The input:

-- ==== Sys2Proof/Machine/Dispatch.lean ====
section
/-! DEFINITION. One arm for each command: its meaning. -/

namespace Sys2Proof.Machine
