/-- Global Persistent Flush phases are answered. Phase 1 is answered at once. A Phase 2 request before the fence is
counted and waits; in FENCED or later it is answered at once, without error exactly when the fence was a flush
completion (FENCE_BY 1). When no covered write is outstanding, GPF_PHASE2_RESPONSE answers without error, and in
WINDOW the fence falls with FENCE_BY 1. States R309. -/
def Obligations.FlushPhasesAnswer : Prop :=
  (∀ s : State, s.warm.engineUp = true → exec .gpfPhase1Request s = .next { s with sent := .gpf1 :: s.sent }) ∧
  (∀ s : State, s.warm.engineUp = true → fenced s = false →
    exec .gpfPhase2Request s = .next { s with host := { s.host with
      gpfCount := satAdd max32 s.host.gpfCount 1, gpfWaiting := engineNow s :: s.host.gpfWaiting,
      gpfCovers := s.cache.received } }) ∧
  (∀ s : State, s.warm.engineUp = true → fenced s = true →
    ∃ t, exec .gpfPhase2Request s = .next t ∧ t.host.gpfWaiting = [] ∧
      t.sent.head? = some (.gpf2 (decide (s.vlt.fenceBy ≠ 1))) ∧ t.host.gpfFailed = decide (s.vlt.fenceBy ≠ 1)) ∧
  (∀ (s : State) (x : Nat), engineRuns s = true → s.host.gpfWaiting = [x] →
    uncommittedBelow s.host.gpfCovers s = false →
    s.vlt.state ≠ .window →
    ∃ t, exec .gpfPhase2Response s = .next t ∧ t.host.gpfWaiting = [] ∧ t.sent = .gpf2 false :: s.sent ∧
      t.host.gpfFailed = false ∧ t.vlt = s.vlt ∧ t.cache = s.cache ∧ t.dram = s.dram) ∧
  (∀ (s : State) (x : Nat), engineRuns s = true → s.host.gpfWaiting = [x] →
    uncommittedBelow s.host.gpfCovers s = false →
    s.vlt.state = .window →
    ∃ t, exec .gpfPhase2Response s = .next t ∧ t.host.gpfWaiting = [] ∧ .gpf2 false ∈ t.sent ∧
      t.vlt.state = .fenced ∧ t.vlt.fenceBy = 1 ∧ t.vlt.fenceTs = engineNow s)

/-- Host resets clear the port as their rules state. PERST_N and HOT_RESET clear decoders, range control, link width, memory
enable, doorbell, waiting requests and flush requests. LINK_DOWN keeps decoders and range control, clears the link and counts.
CXL_RESET uncommits both and keeps the link. FUNCTION_LEVEL_RESET keeps decoders, range control, link and vault state, discards held
and queued writes and keeps waiting reads. Rests on 01_protection_guarantee.md, Host resets; 09_host_interface.md,
Host resets. -/
def Obligations.HostResetsClearPort : Prop :=
  (∀ (c : Instr) (s : State), c = .perstN ∨ c = .hotReset → s.warm.engineUp = true →
    ∃ t, exec c s = .next t ∧ t.host.dec0 = {} ∧ t.host.dec1 = {} ∧ t.host.rangeEnable = false ∧ t.host.rangeBase = 0 ∧
      t.host.width = 0 ∧ t.host.memEnabled = false ∧
      t.mbx.doorbell = false ∧ t.cache.waiting = [] ∧ t.host.gpfWaiting = [] ∧ t.drf = s.drf ∧ t.lcs = s.lcs) ∧
  (∀ s : State, s.warm.engineUp = true →
    ∃ t, exec .linkDown s = .next t ∧ t.host.dec0 = s.host.dec0 ∧ t.host.dec1 = s.host.dec1 ∧ t.host.width = 0 ∧
      t.host.rangeEnable = s.host.rangeEnable ∧ t.host.rangeBase = s.host.rangeBase ∧
      t.host.memEnabled = false ∧ t.host.linkdowns = satAdd max32 s.host.linkdowns 1 ∧ t.cache.waiting = [] ∧
      t.host.gpfWaiting = []) ∧
  (∀ s : State, s.warm.engineUp = true →
    ∃ t, exec .cxlReset s = .next t ∧ t.host.dec0 = { s.host.dec0 with committed := false } ∧
      t.host.dec1 = { s.host.dec1 with committed := false } ∧ t.host.rangeEnable = false ∧ t.host.width = s.host.width ∧
      t.host.memEnabled = s.host.memEnabled ∧ t.cache.waiting = [] ∧ t.host.gpfWaiting = []) ∧
  (∀ s : State, s.warm.engineUp = true →
    ∃ t, exec .functionLevelReset s = .next t ∧ t.host.dec0 = s.host.dec0 ∧ t.host.dec1 = s.host.dec1 ∧
      t.host.rangeEnable = s.host.rangeEnable ∧ t.host.rangeBase = s.host.rangeBase ∧
      t.host.width = s.host.width ∧ t.host.memEnabled = s.host.memEnabled ∧ t.vlt = s.vlt ∧ t.stg.heldq = [] ∧
      t.cache.capq = [] ∧ t.cache.waiting = s.cache.waiting.filter isReadReq)
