-- ==== Sys2Proof/Laws/Changes.lean ====
section
/-! SUPPORT. What an operation may change: which parts of the state it leaves as they are, and that a sound state stays sound. A set
of parts is a number, one bit for each field of `State` in its order; `Changes m s t` is the frame. -/

set_option linter.all false
set_option linter.unusedTactic false
set_option linter.unreachableTactic false

namespace Sys2Proof.Machine

/-- Every part of `k` is one of `m`. -/
def Covers (m k : Nat) : Prop := m ||| k = m

theorem Covers.bit {m k i : Nat} (h : Covers m k) (hk : k.testBit i = true) : m.testBit i = true := by
  have := congrArg (fun x => x.testBit i) h
  simp only [Nat.testBit_or, hk, Bool.or_true] at this
  exact this.symm

theorem Covers.trans {m k j : Nat} (h : Covers m k) (hj : k ||| j = k) : Covers m j := by
  unfold Covers at *
  apply Nat.eq_of_testBit_eq
  intro i
  have h1 := congrArg (fun x => x.testBit i) h
  have h2 := congrArg (fun x => x.testBit i) hj
  simp only [Nat.testBit_or] at *
  cases hm : m.testBit i <;> cases hk : k.testBit i <;> cases hj' : j.testBit i <;> simp_all

/-- A part that may change needs no proof. -/
theorem Covers.skip {m k i : Nat} {p : Prop} (h : Covers m k) (hk : k.testBit i = true) (hm : m.testBit i = false) : p := by
  rw [h.bit hk] at hm; cases hm

/-- From `s` to `t` only the parts `m` may differ, and a sound state stays sound. -/
structure Changes (m : Nat) (s t : State) : Prop where
  cache : m.testBit 0 = false → t.cache = s.cache
  dram : m.testBit 1 = false → t.dram = s.dram
  log : m.testBit 2 = false → t.log = s.log
  nand : m.testBit 3 = false → t.nand = s.nand
  stg : m.testBit 4 = false → t.stg = s.stg
  vlt : m.testBit 5 = false → t.vlt = s.vlt
  drain : m.testBit 6 = false → t.drain = s.drain
  restore : m.testBit 7 = false → t.restore = s.restore
  rail : m.testBit 8 = false → t.rail = s.rail
  vcore : m.testBit 9 = false → t.vcore = s.vcore
  host : m.testBit 10 = false → t.host = s.host
  mbx : m.testBit 11 = false → t.mbx = s.mbx
  vin : m.testBit 12 = false → t.vin = s.vin
  pwr : m.testBit 13 = false → t.pwr = s.pwr
  cell : m.testBit 14 = false → t.cell = s.cell
  gau : m.testBit 15 = false → t.gau = s.gau
  chg : m.testBit 16 = false → t.chg = s.chg
  thm : m.testBit 17 = false → t.thm = s.thm
  flt : m.testBit 18 = false → t.flt = s.flt
  sel : m.testBit 19 = false → t.sel = s.sel
  warm : m.testBit 20 = false → t.warm = s.warm
  drf : m.testBit 21 = false → t.drf = s.drf
  efl : m.testBit 22 = false → t.efl = s.efl
  lcs : m.testBit 23 = false → t.lcs = s.lcs
  tbs : m.testBit 24 = false → t.tbs = s.tbs
  mon : m.testBit 25 = false → t.mon = s.mon
  hdlE : m.testBit 26 = false → t.hdlE = s.hdlE
  hdlP : m.testBit 27 = false → t.hdlP = s.hdlP
  port : m.testBit 28 = false → t.port = s.port
  smb : m.testBit 29 = false → t.smb = s.smb
  sent : m.testBit 30 = false → t.sent = s.sent
  free : m.testBit 31 = false → t.free = s.free
  pending : m.testBit 32 = false → t.pending = s.pending
  tap : m.testBit 33 = false → t.tap = s.tap
  sound : Sound s → Sound t

theorem Changes.refl (m : Nat) (s : State) : Changes m s s := by
  constructor <;> intros <;> first | rfl | assumption
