/-! ### Copies -/

theorem retryReads_changes (page : Nat) {m' : Nat} (hm : Covers m' 0x40000000) {u₀ u₁ : State} (hu : Changes m' u₀
    u₁) : Changes m' u₀ (retryReads page u₁) := by
  unfold retryReads
  repeat' first
    | with_reducible assumption | (fail_if_no_progress beta_reduce)
    | with_reducible refine onfi_changes _ _ (hm.trans (by decide)) ?_
    | (with_reducible refine Changes.foldl ?_ (fun v y hv => ?_))
    | (extract_lets +onlyGivenNames x; refine Changes.cut (a := Changes m' u₀ x) ?_ (fun hx => ?_) <;> [unfold x; clear_value x])
    | extract_lets +onlyGivenNames x | split

theorem countCopyRead_changes (slot : Nat) (r : CopyRead) {m' : Nat} (hm : Covers m' 0xc2000008) {u₀ u₁ : State} (hu
    : Changes m' u₀ u₁) : Changes m' u₀ (countCopyRead slot r u₁) := by
  unfold countCopyRead
  repeat' first
    | with_reducible assumption | (fail_if_no_progress beta_reduce)
    | with_reducible refine onfi_changes _ _ (hm.trans (by decide)) ?_
    | with_reducible refine sampleFree_changes _ _ (hm.trans (by decide)) ?_
    | with_reducible refine modChannel_changes _ _ (hm.trans (by decide)) ?_
    | with_reducible refine retryReads_changes _ (hm.trans (by decide)) ?_ | with_reducible apply Changes.ite
    | (extract_lets +onlyGivenNames x; refine Changes.cut (a := Changes m' u₀ x) ?_ (fun hx => ?_) <;> [unfold x; clear_value x])
    | extract_lets +onlyGivenNames x | split

theorem placeCopy_changes (g : Nat) (c : List Host.Cell × BitVec 64) {m' : Nat} (hm : Covers m' 0x3) {u₀ u₁ : State}
    (hu : Changes m' u₀ u₁) : Changes m' u₀ (placeCopy g c u₁) := by
  unfold placeCopy
  repeat' first
    | with_reducible assumption | (fail_if_no_progress beta_reduce)
    | with_reducible refine writeGranule_changes _ _ (hm.trans (by decide)) ?_
    | with_reducible refine poisonLines_changes _ _ _ (hm.trans (by decide)) ?_ | with_reducible apply Changes.ite
    | (fail_if_no_progress (with_reducible refine Changes.put_cache (hm.bit (by decide)) ?_ ?_) <;> [(first | exact id | exact fun (h0 : CacheSound _) => ⟨h0.channels, h0.poison, h0.map, h0.caps⟩ | exact fun (h0 : CacheSound _) => ⟨h0.channels, rfl, h0.map, h0.caps⟩ | exact fun (h0 : CacheSound _) => ⟨h0.channels, h0.poison, rfl, h0.caps⟩ | exact fun (h0 : CacheSound _) => ⟨by simpa [modAt] using h0.channels, h0.poison, h0.map, h0.caps⟩ | exact fun (h0 : CacheSound _) => ⟨h0.channels, tableOk_tput _ _ _ _ none h0.poison (by simp), h0.map, h0.caps⟩ | exact fun (h0 : CacheSound _) => ⟨h0.channels, h0.poison, keysUp_tput _ _ _ h0.map, h0.caps⟩ | exact fun (h0 : CacheSound _) => ⟨h0.channels, h0.poison, h0.map, keysUp_tput _ _ _ h0.caps⟩ | exact fun (h0 : CacheSound _) => ⟨rfl, h0.poison, h0.map, h0.caps⟩ | exact fun _ => CacheSound.fresh rfl rfl rfl rfl); skip])
    | (extract_lets +onlyGivenNames x; refine Changes.cut (a := Changes m' u₀ x) ?_ (fun hx => ?_) <;> [unfold x; clear_value x])
    | extract_lets +onlyGivenNames x | split

theorem readCopies_changes (l : Loc) (a : CopyRead) (b : CopyRead) {m' : Nat} (hm : Covers m' 0xc2000008) {u₀ u₁ :
    State} (hu : Changes m' u₀ u₁) : Changes m' u₀ (readCopies l a b u₁).2.2 := by
  unfold readCopies
  repeat' first
    | with_reducible assumption | (fail_if_no_progress beta_reduce)
    | with_reducible refine countCopyRead_changes _ _ (hm.trans (by decide)) ?_
    | (extract_lets +onlyGivenNames x; refine Changes.cut (a := Changes m' u₀ x) ?_ (fun hx => ?_) <;> [unfold x; clear_value x])
    | extract_lets +onlyGivenNames x | split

Work instructions: Find "its meaning. -/" in the entries above and copy that whole line exactly, then each line after it through the line that contains "def Obligations.FlushPhasesAnswer : Prop".

Answer to this exercise:
/-! DEFINITION. One arm for each command: its meaning. -/

namespace Sys2Proof.Machine
/-- Global Persistent Flush phases are answered. Phase 1 is answered at once. A Phase 2 request before the fence is
counted and waits; in FENCED or later it is answered at once, without error exactly when the fence was a flush
completion (FENCE_BY 1). When no covered write is outstanding, GPF_PHASE2_RESPONSE answers without error, and in
WINDOW the fence falls with FENCE_BY 1. States R309. -/
def Obligations.FlushPhasesAnswer : Prop :=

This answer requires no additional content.